For these hypotheses, a simple SAD metric is used:

\begin{array}{l} M_{L_{r}} (L, R) & = \sum | L - M | \end{array}

(79)

\begin{array}{l} M_{R_{r}} (L, R) & = \sum | R - M | . \end{array}

(80)

The metrics are all adjusted by including a motion penalising term [37], which helps to ensure less noisy motion vectors.

6.3 Correlation noise modeling

The system uses a coefficient level noise model [23] which models the correlation noise for a single coefficient of a subband of a hypothesis as being Laplace distributed. The method for calculating this noise parameter (α) requires an estimate of the error in the hypothesis. This error is termed as the residual frame (r). For the multi-hypothesis system, a residual frame estimate is required for each hypothesis.

6.3.1 Residual estimation for the first decoding

For the MCI hypotheses, ${\hat{f}}_{S}$ and ${\hat{f}}_{B}$ , the residual estimates, ${\hat{r}}_{S}$ and ${\hat{r}}_{B}$ respectively, are the difference between the motion-compensated frames used to perform the interpolation. For frame t in the GOP, this is given by

\begin{array}{l} {\hat{r}}_{B} & = | {\hat{f}}_{L^{*}}^{B} - {\hat{f}}_{R^{*}}^{B} | \end{array}

(81)

\begin{array}{l} {\hat{r}}_{S} & = | {\hat{f}}_{L^{*}}^{S} - {\hat{f}}_{R^{*}}^{S} | . \end{array}

(82)

Here, ${\hat{f}}_{L^{*}}^{B}$ and ${\hat{f}}_{R^{*}}^{B}$ indicate the motion-compensated reference frames used to interpolate ${\hat{f}}_{B}$ , while ${\hat{f}}_{L^{*}}^{S}$ and ${\hat{f}}_{R^{*}}^{S}$ indicate the motion-compensated reference frames used to interpolate ${\hat{f}}_{S}$ . For the reference frame hypotheses, the residual estimates ( ${\hat{r}}_{L}$ and ${\hat{r}}_{R}$ ) are simply the difference between the two reference frames:

\begin{array}{l} {\hat{r}}_{L} & = \hat{f} [0] - \hat{f} [N_{G}] \end{array}

(83)

\begin{array}{l} {\hat{r}}_{R} & = \hat{f} [0] - \hat{f} [N_{G}] . \end{array}

(84)

The correlation noise for each hypothesis is estimated using the method in [23], and motion-adaptive scaling factors are applied as in [8]. All the hypotheses are then combined at a coefficient level using Bayesian fusion:

\begin{array}{l} f_{Y | X} (y | x) = \prod_{h = 1}^{H} f_{Y_{h} | X} (y_{h} | x), \end{array}

(85)

before being passed to the GBP algorithm for decoding.

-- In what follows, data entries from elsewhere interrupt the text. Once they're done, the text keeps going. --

-- ==== Sys2Proof/Machine/Optics0.lean ====
section
/-! DEFINITION. Lanes and laser units as the fabric ports see them (R847, R856, R857, R867, R868). -/

namespace Sys2Proof.Machine

open Sys2Proof

/-- The number of a lane of a port. -/
def laneNo (p l : Nat) : Nat := 8 * p + l

/-- A lane's record. -/
def lane (s : State) (p l : Nat) : Lane := mget s.lanes (laneNo p l) {}

/-- Change a lane's record. -/
def modLane (p l : Nat) (f : Lane → Lane) (s : State) : State := { s with lanes := mmod s.lanes (laneNo p l) {} f }

/-- A laser unit's record. -/
def laser (s : State) (u : Nat) : Laser := mget s.lasers u {}

/-- Change a laser unit's record. -/
def modLaser (u : Nat) (f : Laser → Laser) (s : State) : State := { s with lasers := mmod s.lasers u {} f }

/-- Management core 1 runs (R48). -/
def core1Runs (s : State) : Bool := !s.errs.coresHalted.contains 1

/-- ALLOW of a unit (R873). Log 110 (DEDUCED). -/
def laserAllow (s : State) (u : Nat) : Bool := (rd s (0x340100 + 0x40 * u) 0).getLsbD 0

/-- The life-cycle states that permit lasing (R867). Log 109 (DEDUCED). -/
def lcLases (s : State) : Bool := s.sealing.lc == 1 || s.sealing.lc == 2 || s.sealing.lc == 3

/-- The permit of a unit (R867). -/
def laserPermit (s : State) (u : Nat) : Bool :=
  s.laserEn && laserAllow s u && lcLases s && (mget s.doms (96 + u) {}).st == 2 && (laser s u).st != 4

/-- A port of a unit has ENABLE 1. -/
def laserDemand (s : State) (u : Nat) : Bool := (List.range 4).any (fun k => (fport s (4 * u + k)).enable)

/-- An OFF unit whose permit holds and that a port demands drives its lasers to temperature (R868). -/
def laserCheck (u : Nat) (s : State) : State :=
  if (laser s u).st = 0 && laserPermit s u && laserDemand s u then raise 8 0 (modLaser u (fun x => { x with st := 1, since := elapsed s }) s) else s

/-- A sweep of a lane's heater begins; it takes 1 ms (R856). -/
def startSweep (p l : Nat) (s : State) : State :=
  bump (0x350018 + 0x100 * p + 0x20 * l) (modLane p l (fun x => { x with
    st := 1, lockRun := 0, outRun := 0, chosen := false, due := elapsed s + 16000000 }) s)

/-- The DARK lanes of a port whose laser unit is ON and which is enabled sweep, while core 1 runs (R856). -/
def wakeLanes (p : Nat) (s : State) : State :=
  if (laser s (p / 4)).st = 3 && (fport s p).enable && core1Runs s then
    (List.range 8).foldl (fun s l => if (lane s p l).st = 0 then startSweep p l s else s) s
  else s

/-- Every lane of a port goes DARK: heater at 0, transmitter muted (R856, R870). -/
def darkLanes (p : Nat) (s : State) : State :=
  (List.range 8).foldl (fun s l =>
    if (lane s p l).st = 0 && (lane s p l).heater = 0 then s
    else modLane p l (fun x => { x with st := 0, heater := 0, lockRun := 0, outRun := 0, driftRun := 0, inRun := 0, drift := false }) s) s

/-- The lanes that a port, or a half in breakout, uses. -/
def lanesOf (f : FPort) (half : Nat) : List Nat := if f.mode = 2 then (List.range 4).map (fun i => 4 * half + i) else List.range 8

/-- Every transmit lane that a port or half uses is LOCKED or HELD, without which it sends nothing (R857). Log 101 (DEDUCED). -/
def lanesReady (s : State) (p half : Nat) : Bool :=
  (lanesOf (fport s p) half).all (fun l => (lane s p l).st == 2 || (lane s p l).st == 3)

/-- Core 1 halts: each locked lane's heater holds its last setting (R53, R856). -/
def holdLanes (s : State) : State := { s with lanes := mmapV s.lanes (fun _ x => if x.st = 2 then { x with st := 3 } else x) }

end Sys2Proof.Machine
end

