/-- RING_FETCH: one entry that the producer index covers leaves the ring (R289); a fault stops the queue (R286), and the tag and opcode of an entry of
the front desk that could not be read are free values. What the entry then does is the command that it spells. An entry that spells none is malformed: on the front desk and on a send or receive queue when it is fetched,
in a list when the list comes to it (R369). Log 42 (DEDUCED), 68 (DESIGN CHOICE), 175 (DEDUCED), 208 (DESIGN CHOICE). -/
def ringFetch (fn q : Nat) (s : State) : State :=
  if q = fdReq then
    let k := (func s fn).fd.req
    if !fdFree s fn || k.occupied = 0 then s
    else wildFetch (wildRing s fn fdReq k) fn fdReq k (fun s =>
      let stop := fun (tag op d n : Nat) => fdMalformed { fn := fn, index := k.cons.toNat, tag := tag } op d (fetchEff fn fdReq k k.cons n s)
      match fetchUnits s fn k k.cons 1 with
      | .error 0 => s
      | .error d => useFresh (stop (wfld (freshVal s) 31 0) (wfld (freshVal s) 39 32) d 1)
      | .ok b =>
        let w := wordAt b 0
        let n := fld w 7 0 + 1
        if k.occupied < n then s
        else
          match fetchUnits s fn k k.cons n with
          | .error 0 => s
          | .error d => stop (fld w 63 32) (fld w 15 8) d n
          | .ok data =>
            let s0 := fetchEff fn fdReq k k.cons n s
            match fdFormBad (fdBarred s fn (fld w 15 8) data) (fld w 15 8) data with
            | some x => fdMalformed { fn := fn, index := k.cons.toNat, tag := fld w 63 32 } (fld w 15 8) x s0
            | none => s0) s
  else
    let k := queue s fn q
    match roomOf s fn with
    | none => s
    | some rm =>
      match reachedBad s fn q with
      | some (r, h, op, d) => cmdMalformed h op d r s
      | none =>
        if k.st ≠ .active || !k.kind.software || k.occupied = 0 || !cqReady s fn k.cq then s
        else if k.kind = .engine && !k.passing && (openList s fn q).isNone && listQuota (room s rm) k.cls ≤ inFlight s rm k.cls then s
        else wildFetch (wildRing s fn q k) fn q k (fun s =>
          match fetchUnits s fn k k.cons 1 with
          | .error 0 => s
          | .error d => qStop fn q k.cons.toNat d (fetchEff fn q k k.cons 1 s)
          | .ok b =>
            let w := wordAt b 0
            let n := fld w 7 0 + 1
            let op := fld w 15 8
            if k.occupied < n then s
            else if k.again ≠ 0 then modQueue fn q (passAgain n) s
            else
              match fetchUnits s fn k k.cons n with
              | .error 0 => s
              | .error d => qStop fn q k.cons.toNat d (fetchEff fn q k k.cons n s)
              | .ok data =>
                let s0 := fetchEff fn q k k.cons n s
                match formOf s k data with
                | some x => entryMalformed fn q k.cons.toNat n op x data s0
                | none =>
                  if sendPaused s fn q k op data then s
                  else
                  let s1 := modQueue fn q (fun k => { k with cons := k.cons + BitVec.ofNat 32 n }) s0
                  match k.kind with
                  | .engine => if k.passing then passEntry fn q rm data s1 else addToList fn q rm k.cls data k.cons.toNat n s1
                  | _ => modQueue fn q (fun x => { x with fetched := x.fetched ++ [{
                      index := k.cons.toNat, units := n, opcode := op, tag := fld w 63 32, fin := true }] }) s1) s

/-- RING_FETCH (R289). -/
def execRingFetch (fn queue : Nat) (s : State) : Answer := act (listWork ++ [.free]) (ringFetch fn queue) s

/-! ## Queue states -/

/-- Whether a guest's writes of ENABLE 1 and RESUME are ignored silently: its room is QUIESCING or QUIESCED (R896). -/
def qQuiet (s : State) (fn : Nat) : Bool :=
  match roomOf s fn with
  | some rm => (room s rm).st == .quiescing || (room s rm).st == .quiesced
  | none => true

/-- QUEUE_ENABLE: R311; ENABLE reads as it was written (R329). -/
def queueEnable (fn q : Nat) (s : State) : State :=
  let k := queue s fn q
  if k.st = .free then silent s
  else if qQuiet s fn then s
  else
    match k.st with
    | .disabled => takeHeld fn q (modQueue fn q (fun k => { k with enable := true, st := .active }) s)
    | .draining => takeHeld fn q (modQueue fn q (fun k => { k with enable := true, st := .active }) s)
    | _ => modQueue fn q (fun k => { k with enable := true, disablePending := false }) s

/-- QUEUE_ENABLE (R311). -/
def execQueueEnable (fn queue : Nat) (s : State) : Answer := act (answers ++ [.queues]) (queueEnable fn queue) s

/-- A list held at a malformed command ends by R358 when ENABLE 0 is written (R371). -/
def endHeld (fn q : Nat) (s : State) : State :=
  match s.lists.find? (fun r => r.fn == fn && r.queue == q && r.st == .held && r.cur.isSome && (r.tile.isNone)) with
  | some r =>
    (match r.cur with
    | some (h, op) => failCmd { h with fin := true } op r { status := 1, detail := (queue s fn q).errDetail } s
    | none => s)
  | none => s

/-- Lists that no dispatcher has taken go back to their ring: the consumer index returns to the first of them (R312, R375). Log 42 (DEDUCED). -/
def unfetch (fn q : Nat) (s : State) : State :=
  match s.lists.find? (fun r => r.fn == fn && r.queue == q && r.st == .ready && !r.inFlight) with
  | none => s
  | some r =>
    let gone := fun (x : ListRec) => x.fn == fn && x.queue == q && x.st == .ready && !x.inFlight
    modQueue fn q (fun k => { k with
      cons := if (BitVec.ofNat 32 r.list - k.cons).toNat ≤ k.again then k.cons else BitVec.ofNat 32 r.list
      again := if (BitVec.ofNat 32 r.list - k.cons).toNat ≤ k.again then (BitVec.ofNat 32 r.list - k.cons).toNat else 0
      passing := false
      fetched := k.fetched.filter (fun f => !s.lists.any (fun x => gone x && x.list == f.index)) })
      { s with lists := s.lists.filter (fun x => !gone x) }

/-- Receive entries that no message has taken go back to their ring: a message takes the entry at the consumer index (R385). Log 42 (DEDUCED). -/
def unfetchRecv (fn q : Nat) (s : State) : State :=
  match (queue s fn q).entries with
  | [] => s
  | e :: _ => modQueue fn q (fun k => { k with
      cons := BitVec.ofNat 32 e.index, entries := [], fetched := k.fetched.filter (fun f => !k.entries.any (fun x => x.index == f.index)) }) s

/-- A queue stops fetching: R311, R314, R371, R375. A queue in ERROR stays so until nothing is outstanding. Log 42 (DEDUCED). -/
def queueStop (fn q : Nat) (s : State) : State :=
  let k := queue s fn q
  let off := fun (s : State) => modQueue fn q (fun k => { k with st := .disabled, disablePending := false }) s
  let rest := fun (wait : QSt) (s : State) => if outstanding s fn q then modQueue fn q (fun k => { k with st := wait }) s else off s
  let s1 := modQueue fn q (fun k => { k with enable := false }) s
  match k.st with
  | .active =>
    if k.kind = .engine then rest .draining (unfetch fn q s1)
    else if k.kind = .recv then rest .draining (unfetchRecv fn q s1)
    else if k.kind.software then rest .draining s1
    else if k.kind = .ledger || reportersIdle s fn q then off s1
    else modQueue fn q (fun k => { k with disablePending := true }) s1
  | .error =>
    if k.kind.software then rest .error (endHeld fn q s1)
    else if k.kind = .ledger || reportersIdle s fn q then off s1
    else modQueue fn q (fun k => { k with disablePending := true }) s1
  | _ => s1

/-- QUEUE_DISABLE (R311). -/
def execQueueDisable (fn queue : Nat) (s : State) : Answer :=
  act listWork (fun s => if (Sys2Proof.Machine.queue s fn queue).st = .free then silent s else queueStop fn queue s) s

/-- QUEUE_IDLE: the last outstanding entry has completed and its completion is written, or the last queue that reports here is idle (R311, R313, R314). A
queue that was DRAINING reports it. -/
def queueIdle (fn q : Nat) (s : State) : State :=
  let k := queue s fn q
  let off := fun (s : State) => modQueue fn q (fun k => { k with st := .disabled, disablePending := false }) s
  if k.st = .draining && !outstanding s fn q then qEvent fn q 2 q k.cons.toNat 0 (off s)
  else if k.st = .error && k.kind.software && !k.enable && !outstanding s fn q then off s
  else if (k.st == .active || k.st == .error) && k.disablePending && reportersIdle s fn q then off s
  else s

/-- QUEUE_IDLE (R311). -/
def execQueueIdle (fn queue : Nat) (s : State) : Answer := act (answers ++ [.queues]) (queueIdle fn queue) s

/-- The length in units of the entry at an index, as the ring holds it; 1 when it cannot be read. -/
def entryUnits (s : State) (fn : Nat) (q : Queue) (i : Nat) : Nat :=
  match fetchUnits s fn q (BitVec.ofNat 32 i) 1 with
  | .ok b => fld (wordAt b 0) 7 0 + 1
  | .error _ => 1

/-- The header of the LIST_EXEC whose body a list runs. -/
def execHdr (s : State) (r : ListRec) : CmdHdr :=
  { fn := r.fn, queue := r.queue, list := r.list, index := r.list, fin := true, signal := r.bodySignal,
    tag := match (queue s r.fn r.queue).fetched.find? (fun f => f.index == r.list) with | some f => f.tag | none => 0 }

/-- A list held at a malformed command reads it again, from the ring or from its body, and waits for a tile (R371). -/
def rereadHeld (fn q : Nat) (h : CmdHdr) (r : ListRec) (s : State) : State :=
  let k := queue s fn q
  let place := r.count - r.signals.length
  let woken : ListRec := { r with st := .woken, cur := none }
  if r.exec then
    match bodyGo s fn r.bodyUnits 0 r.bodyAddr 0 false [] with
    | .error .wait => setList woken s
    | .error e => bodyFail (execHdr s r) r e s
    | .ok b => setList (takeFrom s place b woken) (bodyRead fn r.bodyAddr b.read s)
  else
    match fetchUnits s fn k (BitVec.ofNat 32 h.index) 1 with
    | .error 0 => setList woken s
    | .error d => qStop fn q h.index d (fetchEff fn q k (BitVec.ofNat 32 h.index) 1 s)
    | .ok b =>
      let n := fld (wordAt b 0) 7 0 + 1
      match fetchUnits s fn k (BitVec.ofNat 32 h.index) n with
      | .error 0 => setList woken s
      | .error d => qStop fn q h.index d (fetchEff fn q k (BitVec.ofNat 32 h.index) n s)
      | .ok d =>
        setList { woken with
          signals := fld (wordAt d 1) 47 32 :: r.signals.tail
          bad := r.bad.filter (fun b => b.1 != place) ++ (if place = 4095 && nbit (wordAt d 1) 0 = 0 then lastBad else listBad) s r.cls place (hdrOf fn q r.list h.index n d) d }
          (fetchEff fn q k (BitVec.ofNat 32 h.index) n s)

/-- The list that a stop-class queue holds at a malformed command goes on: from it, or with SKIP after it (R371). -/
def resumeHeld (fn q : Nat) (skip : Bool) (s : State) : State :=
  match s.lists.find? (fun r => r.fn == fn && r.queue == q && r.st == .held && r.cur.isSome && r.tile.isNone) with
  | none => s
  | some r =>
    match r.cur with
    | none => s
    | some (h, _) =>
      if !skip then rereadHeld fn q h r s
      else if h.fin || (decide (r.count ≠ 0) && r.signals.tail == []) then endList h r s
      else setList { r with st := .woken, cur := none, signals := r.signals.tail } s

/-- QUEUE_RESUME, which is written with ENABLE 1: R317, R371, R1142. Where a list is held, its entries behind the latched one, and those of later lists,
are not fetched again: the consumer index goes over them. -/
def queueResume (fn q : Nat) (skip : Bool) (s : State) : State :=
  let k := queue s fn q
  if k.st = .free then silent s
  else if qQuiet s fn then s
  else if k.st ≠ .error then queueEnable fn q s
  else if k.kind.software then
    let held := s.lists.any (fun r => r.fn == fn && r.queue == q && r.st == .held && r.cur.isSome && r.tile.isNone)
    let n := entryUnits s fn k k.errIndex
    let at_ := BitVec.ofNat 32 (k.errIndex + (if skip then n else 0))
    let more := if held then (k.cons + BitVec.ofNat 32 k.again - at_).toNat else 0
    resumeHeld fn q skip (modQueue fn q (fun k => { k with enable := true, st := .active, cons := at_, again := more }) s)
  else takeHeld fn q (modQueue fn q (fun k => { k with enable := true, disablePending := false, st := .active }) s)

/-- QUEUE_RESUME (R317). -/
def execQueueResume (fn queue : Nat) (skip : Bool) (s : State) : Answer := act listWork (queueResume fn queue skip) s

/-! ## Queue commands -/

/-- The kind of a KIND code (R279). -/
def kindOf : Nat → QKind
  | 0 => .send
  | 1 => .recv
  | 2 => .engine
  | 3 => .cq
  | 4 => .eq
  | _ => .ledger

/-- What makes a QUEUE_CREATE malformed: an operand that does not apply to the kind (R303), a bad RING_BASE, a MOD_COUNT outside 1 to
256 (R307), a KIND above 5. -/
def createBad (s : State) (h : FdHdr) (kind cls : Nat) (pasidValid : Bool) (vector cq eq modCount pasid modTime base : Nat) : Option Nat :=
  let k := kindOf kind
  let soft := k.software
  firstBadOf [
    ((kind ≤ 5) && ((kind ≠ 2 && cls ≠ 0) || (soft && (vector ≠ 0 || modCount ≠ 0 || modTime ≠ 0)) || (!soft && (cq ≠ 0 || pasidValid || pasid ≠ 0)) ||
      (k = .ledger && eq ≠ 0)), 1),
    ((match roomOf s h.fn with | some r => operand (room s r) base == .bad | none => false), 5),
    (5 < kind || (!soft && (modCount = 0 || 256 < modCount)), 4)]

/-- MSI-X vectors of a function (R130). -/
def vectorsOf (fn : Nat) : Nat := if fnSlot fn = 0 then 2048 else 64

/-- Whether a number names a queue of a kind of the function. -/
def isKind (s : State) (fn q : Nat) (k : QKind) : Bool := (queue s fn q).st != .free && (queue s fn q).kind == k

/-- The result code of QUEUE_CREATE (R306). -/
def createResult (s : State) (fn rm kind cls log2 vector cq eq base : Nat) : Nat :=
  let k := kindOf kind
  let n := (queuesOf s fn).length
  if 3840 ≤ n || (room s rm).quotas.queue ≤ n then 0x02
  else if k = .ledger && (ledgerOf s fn).isSome then 0x09
  else if log2 < 8 || 24 < log2 then 0x03
  else if base % 4096 ≠ 0 then 0x04
  else if !k.software && vectorsOf fn ≤ vector then 0x05
  else if (k.software && !isKind s fn cq .cq) || (k ≠ .ledger && eq ≠ 0xFFF && !isKind s fn eq .eq) then 0x06
  else if k = .engine && (cls = 4 || 7 ≤ cls) then 0x07
  else 0

/-- The lowest free queue number of a function. -/
def freeQueue (s : State) (fn : Nat) : Nat := (lowestFrom (fun q => (queue s fn q).st == .free) 0 3840).getD 0

/-- QUEUE_CREATE: R305, R306. -/
def queueCreate (h : FdHdr) (kind cls log2 : Nat) (pasidValid : Bool) (vector cq eq modCount pasid modTime base : Nat) (s : State) : State :=
  frontDesk h 0x01 (fun s => createBad s h kind cls pasidValid vector cq eq modCount pasid modTime base) (fun s =>
    match roomOf s h.fn with
    | none => fdAnswer h 0x01 { result := 0x02 } s
    | some rm =>
      let c := createResult s h.fn rm kind cls log2 vector cq eq base
      if c ≠ 0 then fdAnswer h 0x01 { result := c } s
      else
        let n := freeQueue s h.fn
        let soft := (kindOf kind).software
        fdAnswer h 0x01 { ret := n } (modQueue h.fn n (fun _ => {
          st := .disabled, kind := kindOf kind, cls := cls, base := base, log2 := log2, pasidValid := pasidValid, pasid := pasid, vector := vector,
          cq := if soft then cq else 0xFFF, eq := if kindOf kind = .ledger then 0xFFF else eq, modCount := modCount,
          modTime := modTime }) s)) s

/-- QUEUE_CREATE (R306). -/
def execQueueCreate (h : FdHdr) (kind cls log2 : Nat) (pasidValid : Bool) (vector cq eq modCount pasid modTime base : Nat) (s : State) : Answer :=
  act (answers ++ [.queues]) (queueCreate h kind cls log2 pasidValid vector cq eq modCount pasid modTime base) s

6.3.2 Residual estimation for later iterations

After the frame has been decoded the first time, we calculate new side information frames using the methods discussed in the previous section. If ${\hat{f}}_{I}$ , ${\hat{f}}_{L_{r}}$ and ${\hat{f}}_{R_{r}}$ are the three hypotheses, we estimate a residual frame for each as:

\begin{array}{l} {\hat{r}}_{I} & = (1 - λ_{I}) | {\hat{f}}_{L^{*}} - {\hat{f}}_{R^{*}} | + λ_{I} | {\hat{f}}_{I} - M | \end{array}

(86)

\begin{array}{l} {\hat{r}}_{L_{r}} & = (1 - λ_{L_{r}}) | {\hat{f}}_{L_{r}} - {\hat{f}}_{R_{r}} | + λ_{L_{r}} | {\hat{f}}_{L_{r}} - M | \end{array}

(87)

\begin{array}{l} {\hat{r}}_{R_{r}} & = (1 - λ_{R_{r}}) | {\hat{f}}_{L_{r}} - {\hat{f}}_{R_{r}} | + λ_{R_{r}} | {\hat{f}}_{R_{r}} - M | . \end{array}

(88)

Here, ${\hat{f}}_{L^{*}}$ and ${\hat{f}}_{R^{*}}$ indicate the motion-compensated key frames used to create ${\hat{f}}_{I}$ , M is the previous decoded frame, and the λ s are tunable parameters. While they may be optimised in the future, we used $λ_{I} = λ_{L_{r}} = λ_{R_{r}} = 0.5$ .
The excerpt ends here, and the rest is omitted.